## TASK DESCRIPTION
Beneath this instruction is a listing; print exactly the lines in it starting at the line that contains "let x := evThen (s.flowCount" and going through the line that contains "let x := evThen x (State.flowCount (Reg.FLOW_CNT f 8)".
── DATA SECTION ──
-- ==== Sys2Proof/Machine/Loans.lean ====
section
/-!
DEFINITION. Loans, heartbeats and stocktake (R295 to R317): the tile's loan record, the sender's part, and
the meaning of each command.
-/

namespace Sys2Proof.Machine

/-! ### LOAN packets (R295, R279) -/

/-- The K word of a LOAN packet: LETTER, chain port, FIRST and LAST. -/
def loanK (l : Letter) (port first last : Nat) : Word :=
  wd (letterBit l * 2 ^ 31 + port * 2 ^ 24 + first * 2 ^ 8 + last)

/-- FIRST of a LOAN packet. -/
def loanFirst (k : Packet) : Nat := fld (Pkt.w k 4) 13 8
/-- LAST of a LOAN packet. -/
def loanLast (k : Packet) : Nat := fld (Pkt.w k 4) 5 0

/-- The code of a letter in `LOAN_REC.HOLDER` and in STATE: 1 A, 2 B (R316). -/
def holderCode : Letter → Nat
  | .a => 1
  | .b => 2

/-- The other sender. -/
def otherLetter : Letter → Letter
  | .a => .b
  | .b => .a

/-! ### The tile's record (R298 to R303) -/

/-- The holder of the tile's loan, if there is one. -/
def State.holder (s : State) : Option Letter :=
  match s.fldOf .tile Reg.LOAN_REC 31 30 with
  | 1 => some .a
  | 2 => some .b
  | _ => none

/-- RSTATE: 0 NONE, 1 HELD, 2 RELEASING (R316). -/
def State.rstate (s : State) : Nat := s.fldOf .tile Reg.LOAN_REC 29 28

/-- 4,096 LNK cycles of 2 ns (R298). -/
def freshFor : Nat := 8192

/-- A claim is fresh for 4,096 LNK cycles after its arrival (R298). -/
def State.fresh (c : Claim) (s : State) : Bool := s.elapsed .tile ≤ c.arrived + freshFor

/-- A fresh claim of a sender that is not the holder is kept (R298). -/
def State.freshKept (s : State) : Bool := s.til.claims.any fun c => s.holder ≠ some c.letter && s.fresh c

/-- The fresh claim that takes the record when E arrives: the latest of the other sender from before this cycle, for a claim
of this cycle comes after E (R298, R299). -/
def State.freshClaim (s : State) : Option Claim :=
  match s.holder with
  | none => none
  | some h => s.til.claims.find? fun c => c.letter == otherLetter h && s.fresh c && decide (c.arrived < s.elapsed .tile)

/-- A refused claim is kept as its sender's latest, with the one before it from an earlier cycle. -/
def State.keepClaim (c : Claim) (s : State) : State :=
  let mine := s.til.claims.filter fun d => d.letter == c.letter && decide (d.arrived < c.arrived)
  let other := s.til.claims.filter fun d => d.letter != c.letter
  { s with til := { s.til with claims := c :: mine.take 1 ++ other } }

/-- min(EXPIRY, t + TERM) (R298). -/
def claimExpiry (expiry term t : Word) : Word := if atOrAfter (t + term) expiry then expiry else t + term

/-- The record is granted to a sender; a grant to the other sender ends a switch-over gap (R298, R303). -/
def State.grant (l : Letter) (expiry term : Word) (s : State) : State :=
  let now := s.elapsed .tile
  let gap := wd (min (now - s.til.renewAt) (2 ^ 32 - 1))
  let s :=
    if s.til.lastHolder = some (otherLetter l) then
      let s := s.wr .tile Reg.LOAN_LAST_GAP gap
      if (s.rd .tile Reg.LOAN_GAP_MAX).toNat < gap.toNat then s.wr .tile Reg.LOAN_GAP_MAX gap else s
    else s
  let s := s.wr .tile Reg.LOAN_REC (wd (holderCode l * 2 ^ 30 + 2 ^ 28))
  let s := (s.wr .tile Reg.LOAN_EXPIRY expiry).wr .tile Reg.LOAN_REC_TERM term
  let s := (s.wr .tile Reg.LOAN_REL_TIME 0).bump .tile Reg.LOAN_GRANTS 1
  { s with til := { s.til with
    lastHolder := some l, renewAt := now, orphan := false, claims := s.til.claims.filter fun c => c.letter != l } }
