-- ==== Sys2Proof/Machine/Net.lean ====
section
/-!
DEFINITION. Network ingest (R111 to R141) but for the wake patterns: link, MAC and counters, classification, the flow
engine with its merge and buffers, receive rings and transmit rings.
-/

namespace Sys2Proof.Machine

/-! ### Counters (R119 to R121, R136) -/

/-- Counter j of a port counts up by n; crossing half range sets its HALF bit and, if enabled, gives NET_CNT_HALF
(R120). -/
def State.netCount (i j n : Nat) (s : State) : State × List (Nat × Word) :=
  let was := (s.rd .sender (Reg.NET_CNT i j)).toNat
  let s := s.bump .sender (Reg.NET_CNT i j) n
  if was < 2 ^ 31 && 2 ^ 31 ≤ was + n then
    let half := if j < 32 then Reg.NET_HALF0 i else Reg.NET_HALF1 i
    let en := if j < 32 then Reg.NET_HALF_EN0 i else Reg.NET_HALF_EN1 i
    let s := s.wrBit .sender half (j % 32) true
    (s, if s.bitOf .sender en (j % 32) then [(Ev.NET_CNT_HALF i, 0)] else [])
  else (s, [])

/-- A FLOW counter, by its address, counts up by n; crossing half range sets its half-range bit and gives
FLOW_CNT_HALF (R136). -/
def State.flowCount (a n : Nat) (s : State) : State × List (Nat × Word) :=
  let was := (s.rd .sender a).toNat
  let s := s.bump .sender a n
  if was < 2 ^ 31 && 2 ^ 31 ≤ was + n then
    let m := (a - 0x94000) / 4
    (s.wrBit .sender (Reg.FLOW_HALF (m / 32)) (m % 32) true, [(Ev.FLOW_CNT_HALF, 0)])
  else (s, [])

/-- The size bucket of a frame, FCS included, 0 to 8 (R119). -/
def sizeBucket (len : Nat) : Nat :=
  if len ≤ 64 then 0 else if len < 128 then 1 else if len < 256 then 2 else if len < 512 then 3
  else if len < 1024 then 4 else if len ≤ 1518 then 5 else if len < 2048 then 6 else if len < 4096 then 7 else 8

/-! ### Frames as bytes -/

/-- Byte n of a frame. -/
def Fr.b (f : List Byte) (n : Nat) : Nat := (f.getD n 0).toNat
/-- Two bytes of a frame, the first the more significant. -/
def Fr.h (f : List Byte) (n : Nat) : Nat := Fr.b f n * 256 + Fr.b f (n + 1)
/-- Four bytes of a frame. -/
def Fr.w (f : List Byte) (n : Nat) : Nat := Fr.h f n * 65536 + Fr.h f (n + 2)
/-- The destination address. -/
def Fr.dst (f : List Byte) : Nat := natBE (f.take 6)
/-- The frame has an 802.1Q tag (R113). -/
def Fr.tagged (f : List Byte) : Bool := Fr.h f 12 == 0x8100
/-- Where the EtherType lies, after a recognised tag. -/
def Fr.typeAt (f : List Byte) : Nat := if Fr.tagged f then 16 else 12
/-- The EtherType after a recognised tag (R125). -/
def Fr.type (f : List Byte) : Nat := Fr.h f (Fr.typeAt f)
/-- Where the payload of the frame starts. -/
def Fr.ip (f : List Byte) : Nat := Fr.typeAt f + 2
/-- The frame carries IPv4. -/
def Fr.isV4 (f : List Byte) : Bool := Fr.type f == 0x0800 && Fr.b f (Fr.ip f) / 16 == 4
/-- The IPv4 protocol. -/
def Fr.proto (f : List Byte) : Nat := Fr.b f (Fr.ip f + 9)
/-- Header length of the IPv4 datagram in bytes. -/
def Fr.ihl (f : List Byte) : Nat := 4 * (Fr.b f (Fr.ip f) % 16)
/-- The UDP destination port over IPv4, of a datagram that starts at offset 0. -/
def Fr.udpPort (f : List Byte) : Option Nat :=
  if Fr.isV4 f && Fr.proto f == 17 && Fr.h f (Fr.ip f + 6) % 8192 == 0 then some (Fr.h f (Fr.ip f + Fr.ihl f + 2)) else none
/-- IPv4 with IHL 5, not fragmented, UDP (R124). -/
def Fr.plainUdp (f : List Byte) : Bool :=
  Fr.isV4 f && Fr.ihl f == 20 && Fr.proto f == 17 && Fr.h f (Fr.ip f + 6) % 16384 == 0
/-- One's-complement sum of the 16-bit words of an IPv4 header. -/
def ipSum (f : List Byte) (at' n : Nat) : Nat :=
  let t := (List.range n).foldl (fun x k => x + Fr.h f (at' + 2 * k)) 0
  let t := t % 65536 + t / 65536
  t % 65536 + t / 65536
/-- The IPv4 header checksum is good (R127). -/
def Fr.ipOk (f : List Byte) : Bool := ipSum f (Fr.ip f) 10 == 0xFFFF
/-- The destination is a group address. -/
def Fr.group (f : List Byte) : Bool := Fr.b f 0 % 2 == 1
/-- The index among 0 unicast, 1 multicast, 2 broadcast of the destination. -/
def Fr.kind (f : List Byte) : Nat := if Fr.dst f = 0xFFFFFFFFFFFF then 2 else if Fr.group f then 1 else 0

/-- The port's own address (R118). -/
def State.netMac (i : Nat) (s : State) : Nat :=
  s.fldOf .sender (Reg.NET_MAC_HI i) 15 0 * 2 ^ 32 + (s.rd .sender (Reg.NET_MAC_LO i)).toNat

/-- `NET_MAXLEN` (R118). -/
def State.maxLen (i : Nat) (s : State) : Nat := s.fldOf .sender (Reg.NET_MAXLEN i) 13 0

/-- `NET_STAT.LINK` (R112). -/
def State.netUp (i : Nat) (s : State) : Bool := s.bitOf .sender (Reg.NET_STAT i) 0

/-! ### The flow engine (R126 to R133) -/

/-- What is kept of a flow. -/
def State.flow (f : Nat) (s : State) : Flow := (s.snd.flows[f]?).getD Flow.reset

/-- What is kept of a flow, changed. -/
def State.updFlow (f : Nat) (g : Flow → Flow) (s : State) : State :=
  s.updSnd fun t => { t with flows := listModify t.flows f g }

/-- The pgroup of a sampling and depth: P bytes and C pixels (R128); none for what R126 does not list. -/
def pgroup (samp depth : Nat) : Option (Nat × Nat) :=
  if samp = 0 then (if depth = 0 then some (5, 2) else if depth = 1 then some (6, 2) else none)
  else if samp = 1 then (if depth = 0 then some (15, 4) else if depth = 1 then some (9, 2) else none)
  else if samp = 2 then
    (if depth = 0 then some (15, 4) else if depth = 1 then some (9, 2) else if depth = 2 then some (6, 1) else none)
  else none

/-- The pgroup of a flow; 1 byte for 1 pixel where validation would have rejected its format. -/
def State.flowP (f : Nat) (s : State) : Nat × Nat :=
  (pgroup (s.fldOf .sender (Reg.FLOW_FMT f) 31 30) (s.fldOf .sender (Reg.FLOW_FMT f) 29 28)).getD (1, 1)

/-- WIDTH, HEIGHT and NBUF of a flow (R136). -/
def State.flowW (f : Nat) (s : State) : Nat := s.fldOf .sender (Reg.FLOW_SIZE f) 12 0
def State.flowH (f : Nat) (s : State) : Nat := s.fldOf .sender (Reg.FLOW_SIZE f) 28 16
def State.flowN (f : Nat) (s : State) : Nat := s.fldOf .sender (Reg.FLOW_CTRL f) 19 16

/-- The bytes of a complete line (R132). -/
def State.lineBytes (f : Nat) (s : State) : Nat := s.flowW f / (s.flowP f).2 * (s.flowP f).1

/-- Where buffer n of a flow starts in frame memory (R128). -/
def State.flowBuf (f n : Nat) (s : State) : Nat :=
  64 * (s.rd .sender (Reg.FLOW_BASE f)).toNat + 64 * (s.rd .sender (Reg.FLOW_BUFSZ f)).toNat * n

/-- The line pitch of a flow (R136). -/
def State.flowPitch (f : Nat) (s : State) : Nat := s.fldOf .sender (Reg.FLOW_PITCH f) 19 0

/-- A line of an open frame is complete (R132). -/
def State.lineDone (f : Nat) (o : OpenFrame) (l : Nat) (s : State) : Bool := SMap.get (fun _ => 0) o.tally l == s.lineBytes f

/-- The lines complete without a gap from line 0, of the `n` lines from `l` on (R133). -/
def State.runDone (f : Nat) (o : OpenFrame) : Nat → Nat → State → Nat
  | 0, l, _ => l
  | n + 1, l, s => if s.lineDone f o l then State.runDone f o n (l + 1) s else l

/-- The buffer of the latest closed frame, while there is one (R132, R136). -/
def State.latestBuf (f : Nat) (s : State) : Option Nat :=
  if s.bitOf .sender (Reg.FLOW_LATEST_STALE f) 31 then some (s.fldOf .sender (Reg.FLOW_STAT f) 19 16) else none

/-- OPEN and `FLOW_WPROG` follow the open frames (R133, R136). -/
def State.flowShow (f : Nat) (s : State) : State :=
  let l := (s.flow f).frames
  let s := s.wrFld .sender (Reg.FLOW_STAT f) 27 24 l.length
  s.wr .sender (Reg.FLOW_WPROG f) (match l with
    | [] => 0
    | o :: _ => wd (2 ^ 31 + o.buf * 2 ^ 16 + s.runDone f o (s.flowH f) 0))

/-- The bytes of the line-status map: bit L mod 8 of byte L div 8 is 1 for a stale line (R132). -/
def statusMap (stale : Nat → Bool) (h : Nat) : List Byte :=
  (List.range ((h + 7) / 8)).map fun b =>
    BitVec.ofNat 8 ((List.range 8).foldl (fun x i => if 8 * b + i < h && stale (8 * b + i) then x + 2 ^ i else x) 0)

/-- An open frame of a flow closes (R131, R132). -/
def State.flowClose (f : Nat) (o : OpenFrame) (s : State) : State × List (Nat × Word) :=
  let h := s.flowH f
  let stale := fun l => !s.lineDone f o l
  let n := ((List.range h).filter stale).length
  let s := s.portPuts 4 (s.flowBuf f o.buf + s.flowPitch f * h) (statusMap stale h)
  let both := s.bitOf .sender (Reg.FLOW_CTRL f) 30 && s.bitOf .sender (Reg.FLOW_CTRL f) 29
  let rec' := if both then (o.got.filter fun g => g.2 ≠ 3).length else 0
  let s := s.updFlow f fun w => { w with frames := w.frames.filter (fun x => x.ts ≠ o.ts), closed := o.ts :: w.closed }
  let s := s.wrFld .sender (Reg.FLOW_STAT f) 19 16 o.buf
  let s := s.wr .sender (Reg.FLOW_LATEST_TS f) o.ts
  let s := s.wr .sender (Reg.FLOW_LATEST_STALE f) (wd (2 ^ 31 + n))
  let s := s.wr .sender (Reg.FLOW_LATEST_WT f) (s.wall .sender)
  let s := s.flowShow f
  let x := evThen (s.flowCount (Reg.FLOW_CNT f 6) 1) (State.flowCount (Reg.FLOW_CNT f 9) rec')
  let x := evThen x fun s => (s, [(Ev.FLOW_FRAME f, 0)])
  if n = 0 then x
  else
    let x := evThen x (State.flowCount (Reg.FLOW_CNT f 7) 1)
    let x := evThen x (State.flowCount (Reg.FLOW_CNT f 8) n)
    evThen x fun s => (s, [(Ev.FLOW_STALE f, 0)])

/-- A path is live: path 1, or path 2 (R130). -/
def State.live (f : Nat) (two : Bool) (s : State) : Bool := s.bitOf .sender (Reg.FLOW_STAT f) (if two then 30 else 31)

/-- A path becomes live or stops being live (R130). -/
def State.setLive (f : Nat) (two b : Bool) (s : State) : State × List (Nat × Word) :=
  if s.live f two = b then (s, [])
  else (s.wrBit .sender (Reg.FLOW_STAT f) (if two then 30 else 31) b, [(Ev.FLOW_PATH f, 0)])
───
## ANSWER FOR THE TASK
  let x := evThen (s.flowCount (Reg.FLOW_CNT f 6) 1) (State.flowCount (Reg.FLOW_CNT f 9) rec')
  let x := evThen x fun s => (s, [(Ev.FLOW_FRAME f, 0)])
  if n = 0 then x
  else
    let x := evThen x (State.flowCount (Reg.FLOW_CNT f 7) 1)
    let x := evThen x (State.flowCount (Reg.FLOW_CNT f 8) n)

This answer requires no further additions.